What to work on -
Your answer should be a single number: the count of lines in the records below containing the word "waits".

Supplied records -
/-- The READY record of a run on this module (R281, R283). -/
def State.readyRec (s : State) (x : Run) : ReadyRec :=
  { job := x.job, sender := s.moduleId, ph := BitVec.ofNat 128 (beNat ((hashBytes x.tun.progHash).take 16))
    mode := BitVec.ofNat 8 x.mode.toNat, fstep := BitVec.ofNat 8 x.tun.freqStep.toNat, fn := BitVec.ofNat 8 x.tun.furlongN }

/-- The coordinator compares the READY records once every participant is ready (R283). -/
def State.tryLaunch (s : State) (r : Nat) : State :=
  match s.run? r with
  | none => s
  | some x =>
    if x.phase != .admitted || x.cl.isSome || !s.isEntry x then s
    else
      let me := s.readyRec x
      let got := s.chn.readies.filter (fun y => y.job == x.job)
      if !(x.tun.participants.all (fun m => got.any (fun y => y.sender == m))) then s
      else
        let same := got.all (fun y => !x.tun.participants.contains y.sender ||
          (y.ph == me.ph && y.mode == me.mode && y.fstep == me.fstep && y.fn == me.fn))
        if same then
          let c := ceil24 (s.chn.count + s.chn.margin.toNat)
          (s.toParticipants x 3 (leBytes 8 c)).learnLaunch r c
        else (s.sendAbort x 3).concludeRun r 3

/-- Store a READY record; a later one of a sender replaces an earlier one. -/
def State.putReady (s : State) (y : ReadyRec) : State :=
  { s with chn := { s.chn with readies := s.chn.readies.filter (fun z => z.job != y.job || z.sender != y.sender) ++ [y] } }

/-- An admitted run goes on to its launch (R282, R283). -/
def State.towardsLaunch (s : State) (r : Nat) (x : Run) : State :=
  if x.launchFld != 0 then s.learnLaunch r x.launchFld.toNat
  else if x.tun.participants.length ≤ 1 then s.learnLaunch r (ceil24 (s.chn.count + 24))
  else if s.isEntry x then
    ((s.putReady (s.readyRec x)).modRun r (fun x => { x with readyAt := some s.chn.count })).tryLaunch r
  else
    let y := s.readyRec x
    s.sendMgmt (x.tun.participants.headD 0) 2 x.job.toNat (beBytes 16 y.ph.toNat ++ [y.mode, y.fstep, y.fn])

/-! Restoring a pre-empted run (14 R388, 08 R231) -/

/-- The objects of a saved run in free physical numbers. -/
def State.restoreObjects (s : State) (r : Nat) (p : Preempt) : State :=
  let fs := (freeKeys s.syn.flags 8192 p.flags.length).zip p.flags
  let gs := (freeKeys s.syn.barriers 512 p.barriers.length).zip p.barriers
  { s with syn := { s.syn with
    flags := fs.foldl (fun m q => kset m q.1 { q.2 with run := r }) s.syn.flags
    barriers := gs.foldl (fun m q => kset m q.1 { q.2 with run := r }) s.syn.barriers } }

/-- The saved cores, as they stood at the boundary. Logs and strata stay. -/
def State.restoreCores (s : State) (r : Nat) (cs : KMap Core) : State :=
  cs.foldl (fun s p => s.modCore p.1 (fun k =>
    { p.2 with
      run := some r, preempted := false, strat := k.strat, eccRegs := k.eccRegs, available := k.available, patrol := k.patrol
      ecc := p.2.ecc.filter (fun x => x.mem != .strat) ++ k.ecc.filter (fun x => x.mem == .strat) })) s

/-- A run takes its cores, objects and dies. -/
def State.occupy (s : State) (r : Nat) (x : Run) : State :=
  match x.preempt with
  | some p => ((s.restoreObjects r p).restoreCores r p.cores).holdDies r x
  | none => ((s.allocate r x).prepareCores r x (x.tun.coreMap s.moduleId)).holdDies r x

/-- The run as it is admitted: it keeps the mode in force (02 R44, R71). A resumed one keeps what it had. -/
def State.admitted (s : State) (x : Run) : Run :=
  match x.preempt with
  | some p =>
    { x with
      phase := .admitted, cl := none, readyAt := none, startF := p.furlong, furlong := p.furlong, exts := [], stallK := 0, holdsSent := 0,
      preempt := none }
  | none =>
    { x with
      phase := .admitted, mode := s.det.active, sealAdm := s.det.sealLock, coreDetail := s.det.coreDetail
      openFeat := x.tun.openFeatures, lnchStep := x.tun.freqStep, fw := (s.hub.slotB, s.hub.fw.hubV, s.hub.fw.mpV)
      compare := x.refAddr != 0 && !bitOf s.hub.splitAct 5 }

/-- A command with a length or an address out of its range is counted (13 R368). -/
def State.countMalformed (s : State) (f : Nat) : State := s.modCtx f (fun x => { x with malformed := satAdd x.malformed 1 })

/-- RUN_ADMISSION: a waiting run is refused with the status of the first check that fails, waits for what it needs, or is
admitted (13 R356). -/
def execRunAdmission (r : Nat) (s : State) : Out :=
  match s.run? r with
  | none => .fault .noSuchUnit
  | some x =>
    if x.phase != .waiting || !s.admitting x.preempt.isSome || !s.firstWaiting r x then .next s
    else
      let gateShut :=
        match x.gate with
        | some b => !((kfind s.syn.bridges b).any (fun y => y.enabled && y.value))
        | none => false
      let st := s.admitStatus x
      if st != 0 then .next ((if st = 2 then s.countMalformed x.ctx else s).finishRun r st true)
      else if gateShut || !s.resourcesFree x || s.rewriteOwed x then .next s
      else
        let es := x.tun.coreMap s.moduleId
        if !(es.all (fun e => s.coreReady x e.core)) then .next (s.takeCores x es)
        else
          let s := s.settleBounds
          let s := { s with pwr := { s.pwr with cur := x.tun.freqStep } }
          let s :=
            match x.gate with
            | some b =>
              let bs := kmap (fun i (y : Bridge) => if i = b then { y with value := false } else y) s.syn.bridges
              { s with syn := { s.syn with bridges := bs } }
            | none => s
          let s := (s.occupy r x).setRun r (s.admitted x)
          .next (s.towardsLaunch r (s.admitted x))

/-- REQUEST_ELIGIBLE: the input of a request has been read into the staging store; `input` is what the read brought. A failed
read ends the request; one that does not fit waits (R359). The store holds 1,024 units of 64 KiB. -/
def State.stageUsed (s : State) : Nat :=
  s.runs.foldl (fun n p => p.2.reqs.foldl (fun n q => if q.eligible && !q.done then n + (q.inLen + 65535) / 65536 else n) n) 0

def execRequestEligible (r : Nat) (reqId : DWord) (input : Dma) (s : State) : Out :=
  match s.run? r with
  | none => .fault .noSuchUnit
  | some x =>
    match x.reqs.find? (fun q => q.reqId == reqId) with
    | none => .fault .noSuchUnit
    | some q =>
      if q.eligible || q.done then .next s
      else
        match input with
        | none =>
          let s := s.dmaFailed
          .next ((s.completeReq x q 6 true).modRun r (fun x => x.modReq reqId (fun q => { q with done := true })))
        | some bs =>
          if s.stageUsed + (q.inLen + 65535) / 65536 > 1024 then .next s
          else .next (s.modRun r (fun x => x.modReq reqId (fun q => { q with eligible := true, input := slice bs 0 q.inLen })))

Solution to the problem -
2